我正在尝试通过Frank Kane的在线学习课程“带有scala的Apache Spark”来学习Spark。我使用数据块运行代码,并且在运行代码时出现“ org.apache.spark.SparkException:任务不可序列化”。代码如下(链接到csv文件https://drive.google.com/open?id=1GmeTdhXaUbKiGlVk8Usoc1XokcEkqdLb):
import org.apache.spark._
import org.apache.spark.SparkContext._
import org.apache.log4j._
/** Compute the average number of friends by age in a social network. */
/** A function that splits a line of input into (age, numFriends) tuples. */
def parseLine(line: String) = {
// Split by commas
val fields = line.split(",")
// Extract the age and numFriends fields, and convert to integers
val age = fields(2).toInt
val numFriends = fields(3).toInt
// Create a tuple that is our result.
(age, numFriends)
}
// Set the log level to only print errors
Logger.getLogger("org").setLevel(Level.ERROR)

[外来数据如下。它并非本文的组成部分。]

-- ==== Sys2Proof/Machine/Items.lean ====
section
/-!
DEFINITION. The item task of a frame (R244): what task code does with the items that are neither readings nor node times (R259).
-/
namespace Sys2Proof.Machine

/-- Was a frame received straight from its originator, or on a SUN port (R363)? -/
def State.directFrame (s : State) (c : Chain) : Bool := c.node == some c.txNbr || (s.port c.port).pers == 2

/-- Task code handles one item: a phase item goes to Touchstone with the packet's STAMP (R363), an image status to the push it answers (R484). Items of other types have no effect that the spec gives. DESIGN CHOICE, unsafe: log entry 127. -/
def State.takeItem (s : State) (c : Chain) (stamp : Nat) (e : Nat × List Byte) : State :=
  match c.node with
  | none => s
  | some n =>
    if e.1 = 0x03 && e.2.length = 6 then s.phaseItem n (field e.2 0 4) (field e.2 4 1) stamp (s.directFrame c)
    else if e.1 = 0x11 && e.2.length = 9 then s.imgStat n (field e.2 0 4) (field e.2 4 4) (field e.2 8 1)
    else s

/-- The item task completes (R244): every item in order, then the task ends OK; a poisoned packet ends it (R230). DESIGN CHOICE, unsafe: log entry 127. -/
def State.itemTask (s : State) (i : Nat) (d : Desc) : State :=
  if s.taskPoison d then s.taskEnd i .poison 0
  else
    let c := s.chain d.chain
    (c.others.foldl (fun (t : State) e => t.takeItem c d.stamp e) s).taskEnd i .ok 0

/-- ITEM_TASK (R244). -/
def execItemTask (d : Fin 16384) (s : State) : Host.Outcome State Fault Refusal :=
  s.done (match s.runningTask d.val 9 with
    | some x => if s.isItemTask d.val x then s.itemTask d.val x else s
    | none => s)

end Sys2Proof.Machine
end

val sc = SparkContext.getOrCreate()
// Load each line of the source data into an RDD
val lines = sc.textFile("/FileStore/tables/fakefriends.csv")
val rdd = lines.map(parseLine)
val totalsByAge = rdd.mapValues(x => (x, 1)).reduceByKey( (x,y) => (x._1 + y._1, x._2 + y._2))

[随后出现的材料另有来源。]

/-- Fields of page PRF. -/
def rowsPRF1 (b : Nat) : List Row :=
  [⟨F.PRF_CTL_FB_FORCE, 0x0, 1, 0x0, 1, 0⟩,
   ⟨F.PRF_FILE_LEN, 0x0, 1, 0x0, 1, 0⟩,
   ⟨F.PRF_GRID_OFS, 0x0, 1, 0x0, 1, 0⟩,
   ⟨F.PRF_CLOSE_LAG, 0x0, 1, 0x0, 1, 0⟩,
   ⟨F.PRF_RETAIN_D, 0x0, 1, 0x0, 1, 0⟩,
   ⟨F.PRF_FB_TH, 0x0, 1, 0x0, 1, 0⟩,
   ⟨F.PRF_STATE_FALLBACK, 0x0, 1, 0x0, 1, 0⟩,
   ⟨F.PRF_STATE_CAUSE, 0x0, 1, 0x0, 1, 0⟩,
   ⟨F.PRF_STATE_SPANS, 0x0, 1, 0x0, 1, 0⟩,
   ⟨F.PRF_OUT_BATCH, 0x0, 1, 0x0, 1, 0⟩,
   ⟨F.PRF_CH_SEL, 0x0, 1, 0x0, 1, 0⟩,
   ⟨F.PRF_CH_CFG_EN b, 0x0, 1, 0x0, 1, 4⟩,
   ⟨F.PRF_CH_CFG_KIND b, 0x0, 1, 0x0, 1, 4⟩,
   ⟨F.PRF_CH_CFG_LEN b, 0x0, 1, 0x0, 1, 4⟩,
   ⟨F.PRF_CH_CFG_RS b, 0x0, 1, 0x0, 1, 4⟩,
   ⟨F.PRF_CH_CFG_SUM_MASK b, 0x0, 1, 0x0, 1, 4⟩,
   ⟨F.PRF_CH_CFG_SCALE b, 0x0, 1, 0x0, 1, 4⟩,
   ⟨F.PRF_CH_LSLOT, 0x0, 1, 0x0, 1, 0⟩,
   ⟨F.PRF_CH_LVAL_LO, 0x0, 1, 0x0, 1, 0⟩,
   ⟨F.PRF_CH_LVAL_HI, 0x0, 1, 0x0, 1, 0⟩,
   ⟨F.PRF_Q_KEY_NODE, 0x0, 1, 0x0, 1, 0⟩,
   ⟨F.PRF_Q_KEY_UNIT, 0x0, 1, 0x0, 1, 0⟩,
   ⟨F.PRF_Q_KEY_CH, 0x0, 1, 0x0, 1, 0⟩,
   ⟨F.PRF_Q_SLOT, 0x0, 1, 0x0, 1, 0⟩,
   ⟨F.PRF_Q_CTL_GO, 0x0, 1, 0x0, 1, 0⟩,
   ⟨F.PRF_Q_CTL_BUSY, 0x0, 1, 0x0, 1, 0⟩,
   ⟨F.PRF_Q_CTL_ANNEX, 0x0, 1, 0x0, 1, 0⟩,
   ⟨F.PRF_Q_CTL_RES, 0x0, 1, 0x0, 1, 0⟩,
   ⟨F.PRF_Q_DATA 0, 0x4, 8, 0x0, 1, 0⟩,
   ⟨F.PRF_E_VAL_LO, 0x0, 1, 0x0, 1, 0⟩,
   ⟨F.PRF_E_VAL_HI, 0x0, 1, 0x0, 1, 0⟩,
   ⟨F.PRF_E_CTL_GO, 0x0, 1, 0x0, 1, 0⟩,
   ⟨F.PRF_E_CTL_RES, 0x0, 1, 0x0, 1, 0⟩,
   ⟨F.PRF_RECORDS, 0x0, 1, 0x0, 1, 0⟩,
   ⟨F.PRF_GAPS, 0x0, 1, 0x0, 1, 0⟩,
   ⟨F.PRF_LATE, 0x0, 1, 0x0, 1, 0⟩,
   ⟨F.PRF_REPEATED, 0x0, 1, 0x0, 1, 0⟩,
   ⟨F.PRF_BND_OFFGRID, 0x0, 1, 0x0, 1, 0⟩,
   ⟨F.PRF_SPAN_DROP, 0x0, 1, 0x0, 1, 0⟩,
   ⟨F.PRF_FB_ENTRIES, 0x0, 1, 0x0, 1, 0⟩]

/-- Fields of page PRF. -/
def rowsPRF2 (_ : Nat) : List Row :=
  [⟨F.PRF_SLOTS_CLOSED, 0x0, 1, 0x0, 1, 0⟩]

/-- Fields of page PRF. -/
def rowsPRF (b : Nat) : List Row := rowsPRF1 b ++ rowsPRF2 b

/-- Fields of page TAR. -/
def rowsTAR (_ : Nat) : List Row :=
  [⟨F.TAR_CTL_EN, 0x0, 1, 0x0, 1, 0⟩,
   ⟨F.TAR_GEN_ACT, 0x0, 1, 0x0, 1, 0⟩,
   ⟨F.TAR_GEN_PEND, 0x0, 1, 0x0, 1, 0⟩,
   ⟨F.TAR_ACT_MIN, 0x0, 1, 0x0, 1, 0⟩,
   ⟨F.TAR_BP_MODE, 0x0, 1, 0x0, 1, 0⟩,
   ⟨F.TAR_BP_DAY, 0x0, 1, 0x0, 1, 0⟩,
   ⟨F.TAR_BP_MIN, 0x0, 1, 0x0, 1, 0⟩,
   ⟨F.TAR_CLOSE_GRACE, 0x0, 1, 0x0, 1, 0⟩,
   ⟨F.TAR_HIST_N, 0x0, 1, 0x0, 1, 0⟩,
   ⟨F.TAR_CKPT_PERIOD, 0x0, 1, 0x0, 1, 0⟩,
   ⟨F.TAR_VZ, 0x0, 1, 0x0, 1, 0⟩,
   ⟨F.TAR_BP_END, 0x0, 1, 0x0, 1, 0⟩,
   ⟨F.TAR_CLOSE_STAT_BUSY, 0x0, 1, 0x0, 1, 0⟩,
   ⟨F.TAR_SWEEP_LEFT, 0x0, 1, 0x0, 1, 0⟩,
   ⟨F.TAR_ACCOUNTS, 0x0, 1, 0x0, 1, 0⟩,
   ⟨F.TAR_ACCRUALS, 0x0, 1, 0x0, 1, 0⟩,
   ⟨F.TAR_LATE_ACCR, 0x0, 1, 0x0, 1, 0⟩,
   ⟨F.TAR_UNBOUND, 0x0, 1, 0x0, 1, 0⟩,
   ⟨F.TAR_DEM_VOID, 0x0, 1, 0x0, 1, 0⟩,
   ⟨F.TAR_CORR_NEG, 0x0, 1, 0x0, 1, 0⟩,
   ⟨F.TAR_OLD_SET, 0x0, 1, 0x0, 1, 0⟩]

/-- Fields of page OBJ. -/
def rowsOBJ (b : Nat) : List Row :=
  [⟨F.OBJ_SESS_CHAL_LO b, 0x0, 1, 0x0, 1, 7⟩,
   ⟨F.OBJ_SESS_CHAL_HI b, 0x0, 1, 0x0, 1, 7⟩,
   ⟨F.OBJ_SESS_RESP 0 b, 0x4, 4, 0x0, 1, 7⟩,
   ⟨F.OBJ_SESS_CTL_ROLE b, 0x0, 1, 0x0, 1, 7⟩,
   ⟨F.OBJ_SESS_CTL_OPEN b, 0x0, 1, 0x0, 1, 7⟩,
   ⟨F.OBJ_SESS_CTL_CLOSE b, 0x0, 1, 0x0, 1, 7⟩,
   ⟨F.OBJ_SESS_STAT_ROLE b, 0x0, 1, 0x0, 1, 7⟩,
   ⟨F.OBJ_SESS_STAT_RES b, 0x0, 1, 0x0, 1, 7⟩,
   ⟨F.OBJ_ROLE_SLOT, 0x0, 1, 0x0, 1, 0⟩,
   ⟨F.OBJ_REQ_OBIS_HI b, 0x0, 1, 0x0, 1, 7⟩,
   ⟨F.OBJ_REQ_OBIS_LO b, 0x0, 1, 0x0, 1, 7⟩,
   ⟨F.OBJ_REQ_ACCT b, 0x0, 1, 0x0, 1, 7⟩,
   ⟨F.OBJ_REQ_CTL_GO b, 0x0, 1, 0x0, 1, 7⟩,
   ⟨F.OBJ_REQ_CTL_UNIT b, 0x0, 1, 0x0, 1, 7⟩,
   ⟨F.OBJ_REQ_CTL_ATTR b, 0x0, 1, 0x0, 1, 7⟩,
   ⟨F.OBJ_REQ_CTL_OP b, 0x0, 1, 0x0, 1, 7⟩,
   ⟨F.OBJ_REQ_CELL b, 0x0, 1, 0x0, 1, 7⟩,
   ⟨F.OBJ_REQ_ARG b, 0x0, 1, 0x0, 1, 7⟩,
   ⟨F.OBJ_REQ_STAT_BUSY b, 0x0, 1, 0x0, 1, 7⟩,
   ⟨F.OBJ_REQ_STAT_RES b, 0x0, 1, 0x0, 1, 7⟩,
   ⟨F.OBJ_RSP_DATA 0 b, 0x4, 16, 0x0, 1, 7⟩,
   ⟨F.OBJ_RSP_LEN b, 0x0, 1, 0x0, 1, 7⟩,
   ⟨F.OBJ_RSP_Q, 0x0, 1, 0x0, 1, 0⟩,
   ⟨F.OBJ_REQS, 0x0, 1, 0x0, 1, 0⟩,
   ⟨F.OBJ_DENIED, 0x0, 1, 0x0, 1, 0⟩]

val averagesByAge = totalsByAge.mapValues(x => x._1 / x._2)
// Collect the results from the RDD (This kicks off computing the DAG and actually executes the job)
val results = averagesByAge.collect()
// Sort and print the final results.
results.sorted.foreach(println)
我收到的错误消息是:
at org.apache.spark.util.ClosureCleaner$.ensureSerializable(ClosureCleaner.scala:403)
at org.apache.spark.util.ClosureCleaner$.org$apache$spark$util$ClosureCleaner$$clean(ClosureCleaner.scala:393)
at org.apache.spark.util.ClosureCleaner$.clean(ClosureCleaner.scala:162)
at org.apache.spark.SparkContext.clean(SparkContext.scala:2511)
at org.apache.spark.rdd.RDD$$anonfun$map$1.apply(RDD.scala:387)
at org.apache.spark.rdd.RDD$$anonfun$map$1.apply(RDD.scala:386)
at org.apache.spark.rdd.RDDOperationScope$.withScope(RDDOperationScope.scala:151)
at org.apache.spark.rdd.RDDOperationScope$.withScope(RDDOperationScope.scala:112)
at org.apache.spark.rdd.RDD.withScope(RDD.scala:379)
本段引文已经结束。